World is digitized. Data is all around us in variety of forms. Apart from most popular format i.e. relational, other forms of data like text, graph, audio, video are just a few names out of a large vocabulary. At the same time, it is being generated at a rapid pace and its size is growing exponentially. The storage and management of data has remained a vital point of concern from last so long. Quite a number of techniques/methods/tools/procedures have been established and matured for this issue. The success rate is this regard is quite high.Merely efficient pilling up the data is not the desired goal rather retrieving valuable information is the dire need.

A number of research studies have been performed and a lot more are going on at the same time. Remarkable counts of novel methods have been developed to tackle this issue from multiple perspectives. The results of these studies have revolutionized the world. Data and Knowledge Engineering (DKE) lab is yet another platform. It is playing its part and contributing to research community under the supervision of Professor Young-Koo Lee in Kyung Hee University, South Korea.

DKE targets the data management and mining from multiple dimensions.

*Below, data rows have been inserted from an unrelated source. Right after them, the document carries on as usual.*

/-- A block that may leave the main array (R435, R436): no child of it is held, it is not being re-sealed, and it is not dirty within 2 µs of its last
write, nor while its parent is not held. -/
def mayLeave (s : State) (k : Nat) : Bool :=
  let level := k / 2 ^ 40
  let idx := k % 2 ^ 40
  (level ≠ 0 || !s.sl.reseals.any fun r => r.block = idx) &&
  (level = 0 || !(List.range 8).any fun i => (getBlk s (level - 1) (8 * idx + i)).isSome) &&
    match mget s.sl.cache k with
    | some b => !(b.dirty && (tooSoon s k || orphan s level idx))
    | none => false

/-- Blocks that `f` names leave the seal cache. -/
def dropBlks (f : Nat → Bool) (s : State) : State :=
  { s with sl := { s.sl with cache := s.sl.cache.filter (fun e => !f e.1), order := s.sl.order.filter (fun k => !f k), pins := s.sl.pins.filter fun k => !f k } }

/-- The pin buffer lets go of the blocks whose 2 µs have passed (R435). -/
def dropPins (s : State) : State :=
  let out := s.sl.pins.filter fun k => !tooSoon s k && mayLeave s k
  if out.isEmpty then s else dropBlks (fun k => out.contains k) s

/-- A block leaves the main array, written back if dirty; one written within the last 2 µs stays in the pin buffer (R435). -/
def evictBlk (k : Nat) (s : State) : State :=
  let s := match mget s.sl.cache k with
    | some x => if x.dirty then writeBlk (k / 2 ^ 40) (k % 2 ^ 40) s else s
    | none => s
  if tooSoon s k then { s with sl := { s.sl with pins := s.sl.pins ++ [k] } } else dropBlks (fun j => j = k) s

/-- Room for one block in the main array: the least recently used blocks that may leave make it. -/
def makeRoom : Nat → State → State
  | 0, s => s
  | n + 1, s =>
    if s.sl.cache.length - s.sl.pins.length < 245760 then s
    else match s.sl.order.find? fun k => mayLeave s k && decide (k ∉ s.sl.pins) with
      | none => s
      | some k => makeRoom n (evictBlk k s)

/-- A block enters the seal cache; in a full one the least recently used blocks that may leave make room (which set a block maps to is not stated: the
model keeps one order over the whole array, log entry 12). -/
def addBlk (level idx : Nat) (b : SealBlk) (s : State) : State := putBlk level idx b (makeRoom 16 (dropPins s))

/-! ### The chain above a counter block (R429, R433, R442, R443) -/

/-- What is found above and in a counter block: verified and held, below a LOST mark at a level, an integrity failure, or not yet read. -/
inductive Chain where
  | ok | lost (level : Nat) | halt (cause : Nat) | missing
  deriving DecidableEq, Repr

/-- A LOST mark set for a block (R443), with EV227 and, for a counter block, EV225. -/
def markLost (level idx : Nat) (s : State) : State :=
  let o := oRange (idx * 8 ^ level) (14 + 3 * level) level
  let s := if level = 0 then fire 225 0 o s else s
  fire 227 0 o (setCtr level idx lostMark s)

/-- The copy of a block among those that were read. -/
def copyOf (blocks : List MetaBlock) (level idx : Nat) (mirror : Bool) : Option MetaBlock :=
  blocks.find? fun m => m.level = level && m.index = idx && m.mirror = mirror

/-- The MAC of a copy read clean is right under the parent's counter (R433). -/
def copyGood (s : State) (level idx : Nat) (m : MetaBlock) : Bool :=
  !m.poisoned && bfld m.bits 448 64 = (blkMac s level idx (parentCtr s level idx) m.bits).toNat

/-- Block `j` lies at or below block `idx` of a level. -/
def blkBelow (level idx j : Nat) : Bool := decide (j / 2 ^ 40 ≤ level) && decide (j % 2 ^ 40 / 8 ^ (level - j / 2 ^ 40) = idx)

/-- A LOST mark for a block, with all that is held at it and below it gone. -/
def loseBlk (level idx : Nat) (s : State) : State := dropBlks (blkBelow level idx) (markLost level idx s)

/-- A node whose mirror was to be read has been judged. -/
def unstruck (level idx : Nat) (s : State) : State := { s with sl := { s.sl with struck := s.sl.struck.filter (· ≠ blkKey level idx) } }

/-- A block that a memory error has struck, its primary copy or, dirty, in the seal cache (R443): a node of levels 2 to 11 is taken from its mirror, once
that has been read. -/
def fromMirror (blocks : List MetaBlock) (level idx : Nat) (s : State) : Chain × State :=
  if level < 2 then (.lost level, loseBlk level idx s)
  else match copyOf blocks level idx true with
    | none => (.missing, s)
    | some m =>
      if copyGood s level idx m then
        let s := fire 226 0 (oRange (idx * 8 ^ level) (14 + 3 * level) level) (addBlk level idx ⟨m.bits, false⟩ (unstruck level idx s))
        (.ok, writeMeta_ level idx false m.bits s)
      else (.lost level, loseBlk level idx (unstruck level idx s))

In an extremely friendly but serious environment, an intensive research is going on by focusing data in the form of graphs like social networks, chemical and biological compounds, audio and video, and BIG data. Each data format has its exclusive research group in order to facilitate a rigorous research focus. Each group is divided into various sub groups to tackle the problem from all possible data mining and machine learning sub-divisions. This rich culture provides a diverse atmosphere to focus the research in the most optimal and result-oriented way. DKE is a multicultural environment. We have people from: Bangladesh, Pakistan, Vietnam, Rwanda, Guatemala, China and Republic of Korea.

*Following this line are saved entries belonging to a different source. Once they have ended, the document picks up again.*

/-- CELLAR_RETRAIN_DONE (R376): unanswered commands are issued again. -/
def opCellarRetrainDone (d : DPort) (s : State) : State :=
  let a := aDpStat d
  if rdFld s a 0 3 ≠ 6 then s
  else reissue d (setCellarLink d 3 s)

/-- A write held for a failed port of a Standard set is discarded: logged, and a persist fence that covers it ends with CODE 2 (R292). -/
def discardWrite (d : Nat) (s0 : State) (o : CelOp) : State :=
  let s := doneReading o.cells s0
  let s := uncorrectable ⟨8 + d, 0, laOf o.line, 0, false⟩ 3 s
  let s := lostWrite o.id s
  { s with cel := { s.cel with ops := s.cel.ops.filter (fun x => x.id ≠ o.id), lost := true } }

/-- Cellar port `d` serves a Standard set. -/
def inStandard (s : State) (d : Nat) : Bool := (List.range 16).any fun n => rdBit s (aDpIset n) 0 && !rdBit s (aDpIset n) 1 && rdBit s (aDpIset n) (6 + d)

/-- What a failed port leaves of the accesses held for it (R292): in a Strong set they go on over the other ports; in a Standard set writes are
discarded, those among them that the port has not completed, and the shutdown state is dirty; reads are answered as in R43. -/
def failedAccesses (d : Nat) (s : State) : State :=
  let on := fun (o : CelOp) => (isetOf s (laOf o.line)).any fun n => decide (d ∈ setPorts s n)
  let sent := fun (o : CelOp) => o.written && decide (d ∉ granulePorts s (granOf o.line))
  let mine := s.cel.ops.filter fun o => on o && !sent o && !isStrong s (laOf o.line)
  let ws := mine.filter fun o => o.wr.isSome
  let rs := mine.filter fun o => o.wr.isNone
  let s := ws.foldl (discardWrite d) s
  let s := if inStandard s d then markDirty s else s
  let ids := rs.map fun o => o.id
  let s := { s with cel := { s.cel with ops := s.cel.ops.filter fun o => o.id ∉ ids } }
  let s := rs.foldl (fun s o => deliver 0 15 (fire 192 0 (oLine o.line) s) o) s
  reread d s

/-- CELLAR_RETRAIN_TIMEOUT (R292, R376): the port is failed. -/
def opCellarRetrainTimeout (d : DPort) (s : State) : State :=
  let a := aDpStat d
  if rdFld s a 0 3 ≠ 6 then s
  else
    let s := wrFld a 9 1 1 (setCellarLink d 7 s)
    advanceFences (failedAccesses d (fireSeq (67 + 4 * d) 0 (oPort 1 d) oNone (seqOf s a) s))

end Sys2Proof.Machine
end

We are looking for brilliant and smart students to be part of our endeavor. If you are interested to do research in any of the above topics or topics under the umbrella of Knowledge Discovery , you are heartily welcome to send your resume and research interests.We believe in team work and diversity.


Research Area

Cross-optimizations for procedures in an in-memory database system

Hybrid transactional and analytical processing (HTAP) systems like SAP HANA make it much simpler to manage both operational loads and analytical queries without ETL, separate data warehouses, etc. To represent both transactional and analytical business logic in a single database system, stored procedures are often used to express analytical queries using control flow logic and DMLs. Optimizing these complex procedures requires a fair knowledge of imperative programming languages as well as a declarative query language. Therefore, unified optimization techniques involving both
program and query optimization techniques are essential to achieve optimal performance of procedures. Recently, we have carried out projects including the following.

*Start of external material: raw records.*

/-- PEER_DETECTED (R308): DETECT to TRAIN; an enabled port that has not left DISABLED since reset seeks a peer too (DEDUCED, log entry 15). -/
def opPeerDetected (p : IPort) (s : State) : State :=
  if rdBit s (aIpCtl p) 0 && (linkState s p = 1 || linkState s p = 0) then setLinkState p 2 s else s

/-- What a training does to the buffers (R305): the counts are the buffer sizes again, for what lies in the receive buffer the sender is owed nothing, and
the flits held to be sent again are charged anew. -/
def resetCredits (p : Nat) (s : State) : State :=
  let k := link s p
  let s := { s with rx := s.rx.map fun x => if x.port = p then { x with owed := false } else x }
  setLink p { k with used := (k.retry.flatMap (·.2)).foldl (fun u m => takeCredits m u) [], mine := [], owe := [] } s

/-- The parameters and keys that full training leaves (R308, R458, R459, R461). -/
def takeParams (p : Nat) (peer : PeerParams) (s : State) : State :=
  let x := drawFree s
  let s := x.2
  let psk := (link s p).psk
  let s := wr (aIpPeer p) (mkWord [(0, 12, peer.hub.toNat), (12, 4, peer.port.toNat), (16, 1, 1)]) (wr (aIpPser p) peer.serial s)
  let s := wrFld aSlLpsk p 1 psk.isSome.toNat s
  setLink p { link s p with key := some (Config.linkKey p peer.serial (psk.getD 0) x.1), wires := 0, full := false, spare := peer.spare,
                            naks := 0, nakSent := false } s

/-- A training ends (R305, R308, R458): keys, parameters and buffer counts; a peer that fails authentication leaves the port in FAILED. -/
def linkTrained (p : IPort) (peer : PeerParams) (s : State) : State :=
  let st := linkState s p
  if st = 2 || (st = 4 && (link s p).full) then
    if !peer.authOk then failPort p (fire 235 1 (oPort 2 p) s)
    else
      let s := fire 235 0 (oPort 2 p) (takeParams p peer s)
      if st = 4 then sendAgain p (link s p).retry (setLinkState p 3 (resetCredits p s))
      else setLinkState p 3 (resetCredits p (setLink p { link s p with seq := 0, retry := [], orig := [], expect := 0, sinceAck := 0, part := none } s))
  else s

/-- TRAIN_TIMEOUT (R308). -/
def opTrainTimeout (p : IPort) (s : State) : State := if linkState s p = 2 then failPort p s else s

/-- RETRAIN_DONE (R308, R309): ACTIVE again; the flits held are sent. -/
def opRetrainDone (p : IPort) (s : State) : State :=
  if linkState s p = 4 && !(link s p).full then
    sendAgain p (link s p).retry (setLinkState p 3 (setLink p { link s p with nakSent := false, naks := 0 } s))
  else s

/-- FAST_RETRAIN_TIMEOUT (R308): full training. -/
def opFastRetrainTimeout (p : IPort) (s : State) : State :=
  if linkState s p = 4 then setLink p { link s p with full := true } s else s

/-- RETRAIN_FAIL_TIMEOUT (R308, R311). -/
def opRetrainFailTimeout (p : IPort) (s : State) : State := if linkState s p = 4 then failPort p s else s

/-- FEC_LOCK_LOSS (R309). -/
def opFecLockLoss (p : IPort) (s : State) : State := retrain p false s

/-- LANE_FAULT (R310): spared in a retrain; with no spare a lane that lost lock fails the port, and a lane over the threshold only raises
its event. A threshold of 0 is off. A peer that is not spare-capable counts as no spare (DESIGN CHOICE, log entry 116). -/
def opLaneFault (p : IPort) (lane : Nat) (lost : Bool) (s : State) : State :=
  if linkState s p ≠ 3 || (!lost && rdFld s (aIpCtl p) 4 8 = 0) then s
  else if rdBit s (aIpCtl p) 1 && (link s p).spare && !rdBit s (aIpStat p) 3 then
    let s := wrFld (aIpStat p) 4 2 (lane % 4) (wrFld (aIpStat p) 3 1 1 s)
    retrain p false (fire (98 + 4 * p) 0 (oPort 2 p) s)
  else
    let s := fire (98 + 4 * p) 1 (oPort 2 p) s
    if lost then failPort p s else s

/-- LKSEQQ (R311): the last SEQ accepted on the failed link. -/
def opLkseqq (h : Hdr) (_payload : BitVec 512) (s : State) : State :=
  let s := takeRx .lkSeqQ h s
  let p := h.xtra.toNat % 16
  if p ≥ 12 then s
  else
    let x := rdFld s (aIpPeer p) 12 4 + lastGood (link s p) * 16
    send0 .lkSeqR h.src { mkHdr s 0 h.tc.toNat h.epoch.toNat 0 0 0 with xtra := BitVec.ofNat 64 x } s

/-- LKSEQR (R311, R315): the messages after that SEQ are sent again on other outputs. -/
def opLkseqr (h : Hdr) (_payload : BitVec 512) (s : State) : State :=
  let s := takeRx .lkSeqR h s
  let p := h.xtra.toNat % 16
  let n := h.xtra.toNat / 16 % 1024
  if p ≥ 12 || !(link s p).lkWait then s
  else
    let k := link s p
    let ms := ((k.retry.filter fun e => seqAfter e.1 n).flatMap fun e => e.2.map fun m => (m, mgetD (36, false) k.orig e.1)).filter fun x => !x.1.sr
    let s := setLink p { k with retry := [], orig := [], lkWait := false } s
    ms.foldl (fun s x => reroute x.1 x.2.1 x.2.2 [] s) s

/-- LKSEQ_TIMEOUT (R311): the unacknowledged flits are discarded. -/
def opLkseqTimeout (p : IPort) (s : State) : State :=
  if (link s p).lkWait then setLink p { link s p with retry := [], lkWait := false } s else s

  • Consulting on SQL/SQLScript Cross-Optimizations for Complex Business Queries in SAP HANA
  • Optimization Techniques for queries containing UDFs using cross-optimizations in SAP HANA
    Representative Achievement:

  • Kisung Park, Hojin Seo, Mostofa Kamal Rasel, Young-Koo Lee, Chanho Jeong, Sung Yeol Lee, Chungmin Lee, Dong-Hun Lee, “Iterative Query Processing based on Unified Optimization Techniques”, SIGMOD ’19 Proceedings of the 2019 International Conference on Management of Data, 2019.07, pp 54-68.
  • Next-generation storage

    Next-generation storage is a research area about utilizing recently developed data storages which has various characteristics such as on-the-fly data filtering, high-bandwidth, and low-latency. Each characteristic is beneficial to system by reducing I/O traffic, fast sequential I/O, and fast random I/O. To utilize characteristic of various types of storage, we analysis I/O performance of storages and system’s I/O pattern to optimize system’s I/O performance. Next-generation storages can be utilized as storage, tiered storage, or cache to optimize I/O performance of system.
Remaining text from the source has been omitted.